S03.1 · Financial Services & Capital Markets

Banking & Depository Institutions

Deposit-taking banks and their $7T+ global revenue pool, as agentic AI automates KYC, underwriting and back-office operations.

S03.1

What is on this page. Market structure, and how AI is reshaping this segment. Ownership, buyer universes, transaction comparables and deal-timing analysis are maintained privately by El Dorado Capital and are not published.

Deposit-taking institutions are the core of global banking: roughly $7.0-7.3T in 2024 revenue (McKinsey Global Banking Annual Review 2025) on total system assets exceeding $180T. The development that matters most right now is not the rate cycle. It is agentic AI moving from pilot to production inside KYC/AML, underwriting and back-office reconciliation — and the operations headcount cost it collapses is falling faster than the branch-distribution moat that has historically protected deposit franchises.

Market structure

Revenue grew ~9% in 2023-2024, almost entirely a rate story, and McKinsey projects deceleration to low-to-mid single digits as net interest margins normalize and industry return on equity settles near 11-12%. The US and China are the largest national revenue pools, but they run on incompatible regulatory architectures — Basel III/IV capital rules and dual state/federal chartering in the US, single-market passporting across the EU, state-linked banking systems across much of Asia. Cross-border scale is therefore harder than the revenue map suggests; a charter or passport that works in one jurisdiction rarely transfers cleanly to another.

Concentration splits in two. The top four to five US banks hold outsized deposit share; beneath them, roughly 4,000 US community and regional banks — plus thousands more internationally — compete on relationship density, not scale. Upstream sit wholesale funding markets and core banking technology vendors; downstream, payments networks, wealth and asset management, and insurance distribution. The economics are net-interest-margin economics: high capital intensity through regulatory capital ratios, recurring interest income, and a profile that has little in common with fee- or subscription-based financial businesses. Charter and licensing gating is the primary barrier to entry, and it is the real one.

How AI is reshaping this segment

Where does the adjacent money sit? In payments, wealth management, specialty consumer lending and capital markets — businesses banks either compete with directly or increasingly want to own outright, because NIM-only exposure has become a less attractive place to hold capital. Diversifying into fee income defends against margin compression. Cross-selling wealth, lending and payments products into an existing deposit base is where the new dollars come from, and it is where AI is doing the most immediate commercial work — agentic systems can now originate and service adjacent products against a bank's own customer data without proportional headcount growth. That is a reallocation of the customer's wallet toward the bank rather than net-new spend, and it accrues to whoever holds the deposit relationship.

Operationally, the shift is furthest along in KYC/AML screening, credit underwriting workflows and back-office reconciliation, where agentic AI performs tasks that previously required entire compliance and operations departments.
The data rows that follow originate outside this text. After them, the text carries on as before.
-- ==== Sys2Proof/Word.lean ====
section
/-! DEFINITION. The word types of the module and their plainest arithmetic. -/

namespace Sys2Proof

/-- One byte of a memory, a frame or an image (R14: every multi-byte field is little-endian). -/
abbrev Byte := BitVec 8

/-- A sequence of bytes in ascending address order. -/
abbrev Bytes := List Byte

/-- A control-space register (every register is 32 bits wide). -/
abbrev Word := BitVec 32

/-- A sequencer register, a physical or virtual address, a timebase value. -/
abbrev DWord := BitVec 64

end Sys2Proof
end

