structure HeadLink where
  orders : List HeadOrder             -- waiting for ORDER_ACK
  waiting : List Bytes                -- order frames that wait for an order window (R216)
  held : List Nat                     -- LSEQs of lines held while the link retrains (R236)
  hot : List TempRec                  -- heads over the hard limit, as last reported (R247)
  soft : Bool                         -- derate requested
  nozzles : List (Nat × Nat)          -- actuators held off: global index, first LSEQ not fired (R233)
  lastFired : Option Nat              -- last LSEQ reported FIRED
  deriving DecidableEq, Repr

structure Hlk where
  links : List HeadLink               -- 16
  lseq : Nat
  orderNo : Nat
  tkn : Nat
  portB : Bool
  fgen : Nat                          -- last fire-map generation uploaded
  fmaps : List FireMap
  waveAcks : List (Nat × Nat)         -- waveform ID, link: upload not yet acknowledged
  selecting : Bool                    -- PORT_SELECT sent and not yet acknowledged on every link
  deriving DecidableEq, Repr

structure Strobe where
  lastDecision : Option (Int × Nat)   -- line and PCLK of the previous decision crossing of the swath
  prevFire : List (Option Nat)        -- per row: last fire edge, PCLK ÷ 64
  prevEnd : List Nat                  -- per row: PCLK × 64 at which the last pulse ends
  ovsRun : Nat
  vtrim : List Int                    -- VTRIM in force, per row
  vtrimNext : List (Nat × List Int)   -- swath tag from which a set applies (R242)
  deriving DecidableEq, Repr

/-! ## Axes (chapter 08) -/

structure Swath where
  plan : SwathPlan
  firstOrd : Nat
  afterCairn : Nat
  issued : Nat                        -- count of swaths issued
  deriving DecidableEq, Repr

/-- R253: a segment of a trajectory: velocity and acceleration at its start, jerk, duration in ns. -/
structure Seg where
  v : Int
  a : Int
  j : Int
  t : Nat
  deriving DecidableEq, Repr

/-- Planned state of one axis, in 2⁻⁸ axis units, units/s, units/s². -/
structure Axis where
  pos : Int
  vel : Int
  acc : Int
  target : Int
  moving : Bool
  stopping : Bool                     -- stops at SDEC
  pend : List (Nat × BitVec 32)       -- limits that wait for standstill (R256): which, value
  restAt : Option Nat                 -- PCLK since which it is at rest
  hstate : Nat                        -- R285: 0 IDLE 1 SEEK 2 BACKOFF 3 CREEP 4 DONE 5 ABORTED
  travel : Int
  hmark : Option Int                  -- where BACKOFF counts HBACK from (R285)
  segs : List Seg                     -- the trajectory in force (R253)
  base : Int                          -- where it began, and the timebase at that servo tick
  began : Nat
  replan : Bool                       -- a request that the next servo tick plans for (R254)
  asks : List (Nat × BitVec 32)       -- limits written since the last tick: which, the value before (R255)
  deriving DecidableEq, Repr

structure Motion where
  bstate : Nat                        -- R98
  heldHomed : Bool                    -- HELD was entered from READY, LAYER or CLOSING and homing stands (R98, R287)
  layer : Option Nat                  -- the open layer
  lastLayer : Option Nat              -- highest layer begun
  nextSwath : Nat                     -- SWATH expected next in the layer
  queue : List Swath                  -- accepted and not yet current (R100)
  current : Option Swath
  spanOn : Bool                       -- its firing span has begun
  inCol : Bool
  colDue : Bool                       -- the current swath has been abandoned and its col has not begun (R262)
  derate : Bool
  swtags : Nat                        -- swaths planned since reset
  issued : Nat
  axes : List Axis                    -- 4
  homing : List Nat                   -- axes still to home, in order (R284)
  recoats : Nat                       -- recoat passes left
  platformMove : Bool                 -- the layer's platform step runs
  edits : List (SwathPlan × Bool)     -- R264: records written to PLN_EDIT that the next servo tick applies
  axpSeq : List Nat                   -- SEQ of the last frame sent, per port
  axpBad : List Nat                   -- consecutive bad frames
  axpBytes : List Bytes               -- last frame sent
  deriving DecidableEq, Repr
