def regsSEQ : List RegDesc :=
  [⟨0x5000070000, 4, 1, 0, .cfg, 0xFF3F⟩,
   ⟨0x5000070004, 4, 1, 0, .w1c, 0xF⟩,
   ⟨0x5000070008, 4, 1, 0, .ro, 0x0⟩,
   ⟨0x500007000C, 4, 1, 0, .cfg, 0xFFFF⟩,
   ⟨0x5000070010, 4, 1, 0, .cfg, 0xFFFFFFFF⟩,
   ⟨0x5000070014, 4, 1, 0, .cfg, 0xFFFFFFFF⟩,
   ⟨0x5000070018, 4, 1, 0, .sup, 0x7073F⟩,
   ⟨0x500007001C, 4, 1, 0, .sup, 0x3F⟩,
   ⟨0x5000070020, 4, 1, 0, .ro, 0x0⟩,
   ⟨0x5000070024, 4, 1, 0, .ro, 0x0⟩,
   ⟨0x5000070028, 4, 1, 0, .ro, 0x0⟩,
   ⟨0x500007002C, 4, 1, 0, .ro, 0x0⟩,
   ⟨0x5000070030, 4, 1, 0, .ro, 0x0⟩,
   ⟨0x5000070034, 4, 1, 0, .ro, 0x0⟩,
   ⟨0x5000070040, 4, 4, 0, .ro, 0x0⟩,
   ⟨0x5000070050, 4, 1, 0, .rc, 0x0⟩,
   ⟨0x5000070054, 4, 1, 0, .rc, 0x0⟩,
   ⟨0x5000070058, 4, 1, 0, .rc, 0x0⟩,
   ⟨0x5000071000, 4, 64, 0, .ro, 0x0⟩]

def regsXLT : List RegDesc :=
  [⟨0x5000080000, 4, 1, 0, .w1c, 0x7⟩,
   ⟨0x5000080008, 4, 1, 0, .wo, 0x7FFFFFF⟩,
   ⟨0x500008000C, 4, 1, 0, .wo, 0x73F⟩,
   ⟨0x5000080010, 4, 1, 0, .ro, 0x0⟩,
   ⟨0x5000080014, 4, 1, 0, .ro, 0x0⟩,
   ⟨0x5000080018, 4, 1, 0, .wo, 0x13F⟩,
   ⟨0x5000080020, 4, 1, 0, .rc, 0x0⟩,
   ⟨0x5000080024, 4, 1, 0, .rc, 0x0⟩,
   ⟨0x5000080028, 4, 1, 0, .rc, 0x0⟩,
   ⟨0x5000080100, 16, 52, 0, .ro, 0x0⟩,
   ⟨0x5000080104, 16, 52, 0, .ro, 0x0⟩,
   ⟨0x5000080108, 16, 52, 0, .ro, 0x0⟩,
   ⟨0x5000080500, 4, 64, 1, .ro, 0x0⟩]

def regsMEM : List RegDesc :=
  [⟨0x5000090000, 4, 1, 0, .cfg, 0xFFFFFF⟩,
   ⟨0x5000090004, 4, 1, 0, .cfg, 0xFFFF⟩,
   ⟨0x5000090008, 4, 1, 0, .w1c, 0xFF⟩,
   ⟨0x500009000C, 4, 1, 0, .ro, 0x0⟩,
   ⟨0x5000090010, 4, 1, 0, .ro, 0x0⟩,
   ⟨0x5000090020, 4, 1, 0, .sup, 0xFFFFFFFF⟩,
   ⟨0x5000090024, 4, 1, 0, .sup, 0xFF⟩,
   ⟨0x5000090028, 4, 1, 0, .sup, 0xFFFFFFFF⟩,
   ⟨0x500009002C, 4, 1, 0, .sup, 0x1⟩,
   ⟨0x5000090030, 4, 1, 0, .ro, 0x0⟩,
   ⟨0x5000090034, 4, 1, 0, .ro, 0x0⟩,
   ⟨0x5000090038, 4, 1, 0, .ro, 0x0⟩,
   ⟨0x500009003C, 4, 1, 0, .ro, 0x0⟩,
   ⟨0x5000090040, 4, 1, 0, .ro, 0x0⟩,
   ⟨0x5000090050, 4, 1, 0, .rc, 0x0⟩,
   ⟨0x5000090054, 4, 1, 0, .rc, 0x0⟩,
   ⟨0x5000090058, 4, 1, 0, .rc, 0x0⟩,
   ⟨0x5000090080, 4, 5, 0, .ro, 0x0⟩,
   ⟨0x50000900A0, 4, 1, 0, .ro, 0x0⟩]

def regsDMC : List RegDesc :=
  [⟨0x50000A0000, 4, 1, 0, .cfg, 0xFF01FF⟩,
   ⟨0x50000A0004, 4, 1, 0, .cfg, 0xFFFF⟩,
   ⟨0x50000A0008, 4, 1, 0, .w1c, 0x3F⟩,
   ⟨0x50000A000C, 4, 1, 0, .ro, 0x0⟩,
   ⟨0x50000A0010, 4, 1, 0, .ro, 0x0⟩,
   ⟨0x50000A0020, 4, 1, 0, .ro, 0x0⟩,
   ⟨0x50000A0024, 4, 1, 0, .ro, 0x0⟩,
   ⟨0x50000A0030, 4, 1, 0, .rc, 0x0⟩,
   ⟨0x50000A0034, 4, 1, 0, .rc, 0x0⟩,
   ⟨0x50000A0038, 4, 1, 0, .rc, 0x0⟩,
   ⟨0x50000A003C, 4, 1, 0, .rc, 0x0⟩,
   ⟨0x50000A0040, 4, 4, 0, .rc, 0x0⟩]

def regsDMA : List RegDesc :=
  [⟨0x50000B0000, 4, 1, 0, .cfg, 0xFF⟩,
   ⟨0x50000B0004, 4, 1, 0, .w1c, 0x7F⟩,
   ⟨0x50000B0010, 4, 1, 0, .ro, 0x0⟩,
   ⟨0x50000B0014, 4, 1, 0, .ro, 0x0⟩,
   ⟨0x50000B0020, 4, 1, 0, .rc, 0x0⟩,
   ⟨0x50000B0024, 4, 1, 0, .rc, 0x0⟩,
   ⟨0x50000B0100, 32, 32, 0, .cfg, 0xFFFFF01⟩,
   ⟨0x50000B0104, 32, 32, 0, .rw, 0xFFFFFFFF⟩,
   ⟨0x50000B0108, 32, 32, 0, .rw, 0xFFFFFFFF⟩,
   ⟨0x50000B010C, 32, 32, 0, .wo, 0x3⟩,
   ⟨0x50000B0110, 32, 32, 0, .ro, 0x0⟩,
   ⟨0x50000B0114, 32, 32, 0, .ro, 0x0⟩,
   ⟨0x50000B0118, 32, 32, 0, .ro, 0x0⟩,
   ⟨0x50000B011C, 32, 32, 0, .rc, 0x0⟩]

def regsCVU : List RegDesc :=
  [⟨0x50000C0000, 4, 1, 0, .cfg, 0xFF⟩,
   ⟨0x50000C0004, 4, 1, 0, .w1c, 0x3⟩,
   ⟨0x50000C0010, 4, 1, 0, .rc, 0x0⟩,
   ⟨0x50000C0100, 16, 4, 0, .wo, 0x7FFFFF⟩,
   ⟨0x50000C0104, 16, 4, 0, .ro, 0x0⟩]

def regsDFL : List RegDesc :=
  [⟨0x50000D0000, 4, 1, 0, .w1c, 0x3⟩,
   ⟨0x50000D0004, 4, 1, 0, .ro, 0x0⟩,
   ⟨0x50000D0010, 4, 1, 0, .rc, 0x0⟩,
   ⟨0x50000D0014, 4, 1, 0, .rc, 0x0⟩,
   ⟨0x50000D0018, 4, 1, 0, .rc, 0x0⟩,
   ⟨0x50000D001C, 4, 1, 0, .rc, 0x0⟩]

def regsCRY : List RegDesc :=
  [⟨0x50000E0000, 4, 1, 0, .w1c, 0x1F⟩,
   ⟨0x50000E0004, 4, 1, 0, .ro, 0x0⟩,
   ⟨0x50000E0008, 4, 1, 0, .ro, 0x0⟩,
   ⟨0x50000E000C, 4, 1, 0, .ro, 0x0⟩,
   ⟨0x50000E0010, 4, 1, 0, .sup, 0x10F⟩,
   ⟨0x50000E0020, 4, 1, 0, .rc, 0x0⟩,
   ⟨0x50000E0100, 8, 16, 0, .ro, 0x0⟩,
   ⟨0x50000E0104, 8, 16, 0, .ro, 0x0⟩,
   ⟨0x50000E0200, 8, 64, 1, .ro, 0x0⟩,
   ⟨0x50000E0204, 8, 64, 1, .ro, 0x0⟩]

def regsLNP : List RegDesc :=
  [⟨0x5000200000, 4, 1, 0, .cfg, 0xF7FFFF3F⟩,
   ⟨0x5000200004, 4, 1, 0, .w1c, 0x1F⟩,
   ⟨0x5000200008, 4, 1, 0, .rc, 0x0⟩,
   ⟨0x500020000C, 4, 1, 0, .rc, 0x0⟩,
   ⟨0x5000200100, 4, 89, 0, .cfg, 0xFF3FF7⟩,
   ⟨0x5000200300, 4, 89, 0, .ro, 0x0⟩]

def regsJOB : List RegDesc :=
  [⟨0x5000210000, 4, 1, 0, .cfg, 0x7FFFFF0F⟩,
   ⟨0x5000210004, 4, 1, 0, .w1c, 0x1F⟩,
   ⟨0x5000210008, 4, 1, 0, .ro, 0x0⟩,
   ⟨0x500021000C, 4, 1, 0, .wo, 0x7FFFFF⟩,
   ⟨0x5000210010, 4, 1, 0, .wo, 0x3F3F⟩,
   ⟨0x5000210014, 4, 1, 0, .wo, 0x3F⟩,
   ⟨0x5000210018, 4, 1, 0, .wo, 0x13F⟩,
   ⟨0x5000210020, 4, 4, 0, .rc, 0x0⟩,
   ⟨0x5000210030, 4, 4, 0, .rc, 0x0⟩,
   ⟨0x5000210040, 4, 1, 0, .ro, 0x0⟩,
   ⟨0x5000210044, 4, 1, 0, .ro, 0x0⟩,
   ⟨0x5000211000, 32, 64, 1, .rw, 0xFFFFFFFF⟩,
   ⟨0x5000211004, 32, 64, 1, .rw, 0xFFFFFFFF⟩,
   ⟨0x5000211008, 32, 64, 1, .ro, 0x0⟩,
   ⟨0x500021100C, 32, 64, 1, .ro, 0x0⟩,
   ⟨0x5000211010, 32, 64, 1, .ro, 0x0⟩,
   ⟨0x5000211014, 32, 64, 1, .ro, 0x0⟩,
   ⟨0x5000211018, 32, 64, 1, .ro, 0x0⟩,
   ⟨0x500021101C, 32, 64, 1, .rw, 0xF⟩]

def regsETH : List RegDesc :=
  [⟨0x5000240000, 4, 1, 0, .cfg, 0x3F01⟩,
   ⟨0x5000240004, 4, 1, 0, .w1c, 0x7⟩,
   ⟨0x5000240008, 4, 1, 0, .ro, 0x0⟩,
   ⟨0x500024000C, 4, 1, 0, .cfg, 0xFFFFFFFF⟩,
   ⟨0x5000240010, 4, 1, 0, .cfg, 0xFFFF⟩,
   ⟨0x5000240014, 4, 1, 0, .cfg, 0xFFFFFFFF⟩,
   ⟨0x5000240018, 4, 1, 0, .cfg, 0x7FFFFF⟩,
   ⟨0x500024001C, 4, 1, 0, .ro, 0x0⟩,
   ⟨0x5000240020, 4, 1, 0, .rw, 0x3F⟩,
   ⟨0x5000240024, 4, 1, 0, .cfg, 0x7FFFFF⟩,
   ⟨0x5000240028, 4, 1, 0, .wo, 0xF⟩,
   ⟨0x500024002C, 4, 1, 0, .ro, 0x0⟩,
   ⟨0x5000240030, 4, 1, 0, .rc, 0x0⟩,
   ⟨0x5000240034, 4, 1, 0, .rc, 0x0⟩,
   ⟨0x5000240038, 4, 1, 0, .rc, 0x0⟩,
   ⟨0x500024003C, 4, 1, 0, .rc, 0x0⟩]

def regsTIM : List RegDesc :=
  [⟨0x5000250000, 4, 1, 0, .cfg, 0xFFFF03⟩,
   ⟨0x5000250004, 4, 1, 0, .w1c, 0xF⟩,
   ⟨0x5000250008, 4, 1, 0, .ro, 0x0⟩,
   ⟨0x5000250010, 4, 1, 0, .ro, 0x0⟩,
   ⟨0x5000250014, 4, 1, 0, .ro, 0x0⟩,
   ⟨0x5000250018, 4, 1, 0, .rw, 0xFFFFFFFF⟩,
   ⟨0x500025001C, 4, 1, 0, .rw, 0x7⟩,
   ⟨0x5000250020, 4, 1, 0, .rw, 0xFFFFFFFF⟩,
   ⟨0x5000250024, 4, 1, 0, .rw, 0x1FF⟩,
   ⟨0x5000250100, 32, 4, 0, .rw, 0xFFFFFFFF⟩,
   ⟨0x5000250104, 32, 4, 0, .rw, 0xFFFFFFFF⟩,
   ⟨0x5000250108, 32, 4, 0, .rw, 0xFFFFFFFF⟩,
   ⟨0x500025010C, 32, 4, 0, .rw, 0xFFFFFFFF⟩,
   ⟨0x5000250110, 32, 4, 0, .rw, 0xFFFF03⟩,
   ⟨0x5000250114, 32, 4, 0, .ro, 0x0⟩]

def regsCAM : List RegDesc :=
  [⟨0x5000280000, 4, 1, 0, .w1c, 0x3F⟩,
   ⟨0x5000280010, 4, 2, 0, .rc, 0x0⟩,
   ⟨0x5000280100, 128, 2, 0, .cfg, 0x3FFF⟩,
   ⟨0x5000280104, 128, 2, 0, .cfg, 0xFFF1FFF⟩,
   ⟨0x5000280108, 128, 2, 0, .cfg, 0xFFFFFFFF⟩,
   ⟨0x500028010C, 128, 2, 0, .cfg, 0xFFFFFF⟩,
   ⟨0x5000280110, 128, 2, 0, .cfg, 0xFF7FFFFF⟩,
   ⟨0x5000280114, 128, 2, 0, .rw, 0xFF00FF⟩,
   ⟨0x5000280118, 128, 2, 0, .rw, 0xFFF⟩,
   ⟨0x500028011C, 128, 2, 0, .rw, 0xFFF0FFF⟩,
   ⟨0x5000280120, 128, 2, 0, .rw, 0xFFF0FFF⟩,
   ⟨0x5000280124, 128, 2, 0, .rw, 0x1FFF1FFF⟩,
   ⟨0x5000280128, 128, 2, 0, .rw, 0xF⟩,
   ⟨0x500028012C, 128, 2, 0, .rw, 0x1FFF⟩,
   ⟨0x5000280130, 128, 2, 0, .rw, 0xFFFFFF⟩,
   ⟨0x5000280134, 128, 2, 0, .rw, 0xFFFF⟩,
   ⟨0x5000280138, 128, 2, 0, .rw, 0xFFFF3FFF⟩,
   ⟨0x500028013C, 128, 2, 0, .wo, 0x1⟩,
   ⟨0x5000280140, 128, 2, 0, .ro, 0x0⟩,
   ⟨0x5000280144, 128, 2, 0, .ro, 0x0⟩,
   ⟨0x5000280148, 128, 2, 0, .rc, 0x0⟩,
   ⟨0x500028014C, 128, 2, 0, .rc, 0x0⟩,
   ⟨0x5000280150, 128, 2, 0, .rc, 0x0⟩,
   ⟨0x5000280154, 128, 2, 0, .rc, 0x0⟩,
   ⟨0x5000280200, 8, 32, 0, .rw, 0xFFF0FFF⟩,
   ⟨0x5000280204, 8, 32, 0, .rw, 0x1FFF1FFF⟩]

def regsFCO : List RegDesc :=
  [⟨0x5000030000, 4, 1, 0, .w1c, 0xF⟩,
   ⟨0x5000030004, 4, 1, 0, .ro, 0x0⟩,
   ⟨0x5000030008, 4, 1, 0, .ro, 0x0⟩,
   ⟨0x500003000C, 4, 1, 0, .sup, 0xFF⟩,
   ⟨0x5000030010, 4, 1, 0, .sup, 0x1⟩,
   ⟨0x5000030014, 4, 1, 0, .sup, 0x1FFFF⟩,
   ⟨0x5000030018, 4, 1, 0, .ro, 0x0⟩,
   ⟨0x500003001C, 4, 1, 0, .ro, 0x0⟩,
   ⟨0x5000030020, 4, 1, 0, .ro, 0x0⟩,
   ⟨0x5000030024, 4, 1, 0, .ro, 0x0⟩,
   ⟨0x5000030028, 4, 1, 0, .rc, 0x0⟩,
   ⟨0x500003002C, 4, 1, 0, .rc, 0x0⟩,
   ⟨0x5000031000, 4, 1024, 0, .ro, 0x0⟩,
   ⟨0x5000032000, 4, 1024, 0, .cfg, 0xFF03⟩,
   ⟨0x5000033000, 4, 1024, 0, .rc, 0x0⟩]

def regsSAF : List RegDesc :=
  [⟨0x5000040000, 4, 1, 0, .cfg, 0xF⟩,
   ⟨0x5000040004, 4, 1, 0, .w1c, 0xFF⟩,
   ⟨0x5000040008, 4, 1, 0, .ro, 0x0⟩,
   ⟨0x500004000C, 4, 1, 0, .ro, 0x0⟩,
   ⟨0x5000040010, 4, 1, 0, .sup, 0x1⟩,
   ⟨0x5000040014, 4, 1, 0, .ro, 0x0⟩,
   ⟨0x5000040018, 4, 1, 0, .ro, 0x0⟩,
   ⟨0x5000040020, 4, 1, 0, .rc, 0x0⟩,
   ⟨0x5000040024, 4, 1, 0, .rc, 0x0⟩,
   ⟨0x5000040028, 4, 1, 0, .rc, 0x0⟩]

def regsBST : List RegDesc :=
  [⟨0x5000050000, 4, 1, 0, .cfg, 0x3FFFFF⟩,
   ⟨0x5000050004, 4, 1, 0, .w1c, 0xF⟩,
   ⟨0x5000050008, 4, 1, 0, .ro, 0x0⟩,
   ⟨0x500005000C, 4, 1, 0, .ro, 0x0⟩,
   ⟨0x5000050010, 4, 1, 0, .ro, 0x0⟩,
   ⟨0x5000050014, 4, 1, 0, .ro, 0x0⟩,
   ⟨0x5000050020, 4, 1, 0, .rc, 0x0⟩,
   ⟨0x5000050024, 4, 1, 0, .rc, 0x0⟩,
   ⟨0x5000050028, 4, 1, 0, .rc, 0x0⟩]

def regsBCL : List RegDesc :=
  [⟨0x5000010000, 4, 1, 0, .ro, 0x0⟩,
   ⟨0x5000010004, 4, 1, 0, .ro, 0x0⟩,
   ⟨0x5000010008, 4, 1, 0, .ro, 0x0⟩,
   ⟨0x500001000C, 4, 1, 0, .ro, 0x0⟩,
   ⟨0x5000010010, 4, 1, 0, .ro, 0x0⟩,
   ⟨0x5000010014, 4, 1, 0, .ro, 0x0⟩,
   ⟨0x5000010018, 4, 1, 0, .ro, 0x0⟩,
   ⟨0x500001001C, 4, 1, 0, .ro, 0x0⟩,
   ⟨0x5000010020, 4, 1, 0, .ro, 0x0⟩,
   ⟨0x5000010024, 4, 1, 0, .ro, 0x0⟩,
   ⟨0x5000010028, 4, 1, 0, .ro, 0x0⟩]

def regsCRU : List RegDesc :=
  [⟨0x5000020000, 4, 1, 0, .w1c, 0xF⟩,
   ⟨0x5000020004, 4, 1, 0, .ro, 0x0⟩,
   ⟨0x5000020008, 4, 1, 0, .cfg, 0xFFF⟩,
   ⟨0x500002000C, 4, 1, 0, .ro, 0x0⟩,
   ⟨0x5000020010, 4, 1, 0, .ro, 0x0⟩]

def regsOBS : List RegDesc :=
  [⟨0x5000300000, 4, 1, 0, .cfg, 0xFFFF⟩,
   ⟨0x5000300004, 4, 1, 0, .sup, 0x1FE⟩,
   ⟨0x5000300008, 4, 1, 0, .w1c, 0x3⟩,
   ⟨0x5000300010, 4, 1, 0, .rc, 0x0⟩,
   ⟨0x5000300014, 4, 1, 0, .rc, 0x0⟩,
   ⟨0x5000300018, 4, 1, 0, .rc, 0x0⟩,
   ⟨0x500030001C, 4, 1, 0, .rc, 0x0⟩,
   ⟨0x5000300100, 8, 64, 0, .ro, 0x0⟩,
   ⟨0x5000300104, 8, 64, 0, .ro, 0x0⟩]

def regsCAL : List RegDesc :=
  [⟨0x5000060000, 4, 1, 0, .cfg, 0xFFFFF⟩,
   ⟨0x5000060004, 4, 1, 0, .w1c, 0x1F⟩,
   ⟨0x5000060008, 4, 1, 0, .ro, 0x0⟩,
   ⟨0x500006000C, 4, 1, 0, .ro, 0x0⟩,
   ⟨0x5000060010, 4, 1, 0, .ro, 0x0⟩,
   ⟨0x5000060020, 4, 1, 0, .rc, 0x0⟩,
   ⟨0x5000060024, 4, 1, 0, .rc, 0x0⟩,
   ⟨0x5000060100, 4, 9, 0, .ro, 0x0⟩,
   ⟨0x5000060140, 4, 5, 0, .ro, 0x0⟩,
   ⟨0x5000060180, 4, 18, 0, .ro, 0x0⟩,
   ⟨0x5000060200, 4, 88, 0, .ro, 0x0⟩]

/-- Every register map of the spec, by unit index. -/
def regMap : Nat → List RegDesc
  | 0x00 => regsIDC
  | 0x01 => regsBCL
  | 0x02 => regsCRU
  | 0x03 => regsFCO
  | 0x04 => regsSAF
  | 0x05 => regsBST
  | 0x06 => regsCAL
  | 0x07 => regsSEQ
  | 0x08 => regsXLT
  | 0x09 => regsMEM
  | 0x0A => regsDMC
  | 0x0B => regsDMA
  | 0x0C => regsCVU
  | 0x0D => regsDFL
  | 0x0E => regsCRY
  | 0x10 => regsRDG
  | 0x11 => regsCRN
  | 0x12 => regsACT
  | 0x13 => regsHLK
  | 0x14 => regsSTB
  | 0x18 => regsPLN
  | 0x19 => regsPOS
  | 0x1A => regsSTP
  | 0x1B => regsSWI
  | 0x20 => regsLNP
  | 0x21 => regsJOB
  | 0x22 => regsTWN
  | 0x23 => regsCSC
  | 0x24 => regsETH
  | 0x25 => regsTIM
  | 0x28 => regsCAM
  | 0x30 => regsOBS
  | _ => []

/-! R482: the fault sources, as the 10-bit value of SOURCE. -/
namespace Src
That compresses the branch and operations cost line — historically one of the largest fixed-cost blocks on a bank's income statement — and it chips at the branch-distribution moat that protected incumbent deposit franchises for a century. A loan underwritten in minutes rather than days needs no branch visit.

Two competitive categories are forming in response. AI-native neobanks carry no legacy branch infrastructure and no core-system debt, so their unit economics on account acquisition and servicing look structurally different from an incumbent's. And core-banking infrastructure providers — the technology layer underneath deposit-taking, lending and payments — are becoming strategically important on their own terms, because whoever controls the AI-native core system sets the pace at which incumbents can automate.

The timeline is uneven. Operations automation is already underway and compounding quarter over quarter. Core-system disruption is the harder, more structural shift — likely a 5-10 year process, gated less by the technology than by the regulatory drag of migrating a chartered deposit institution's core infrastructure without interrupting service or breaching capital and reporting requirements.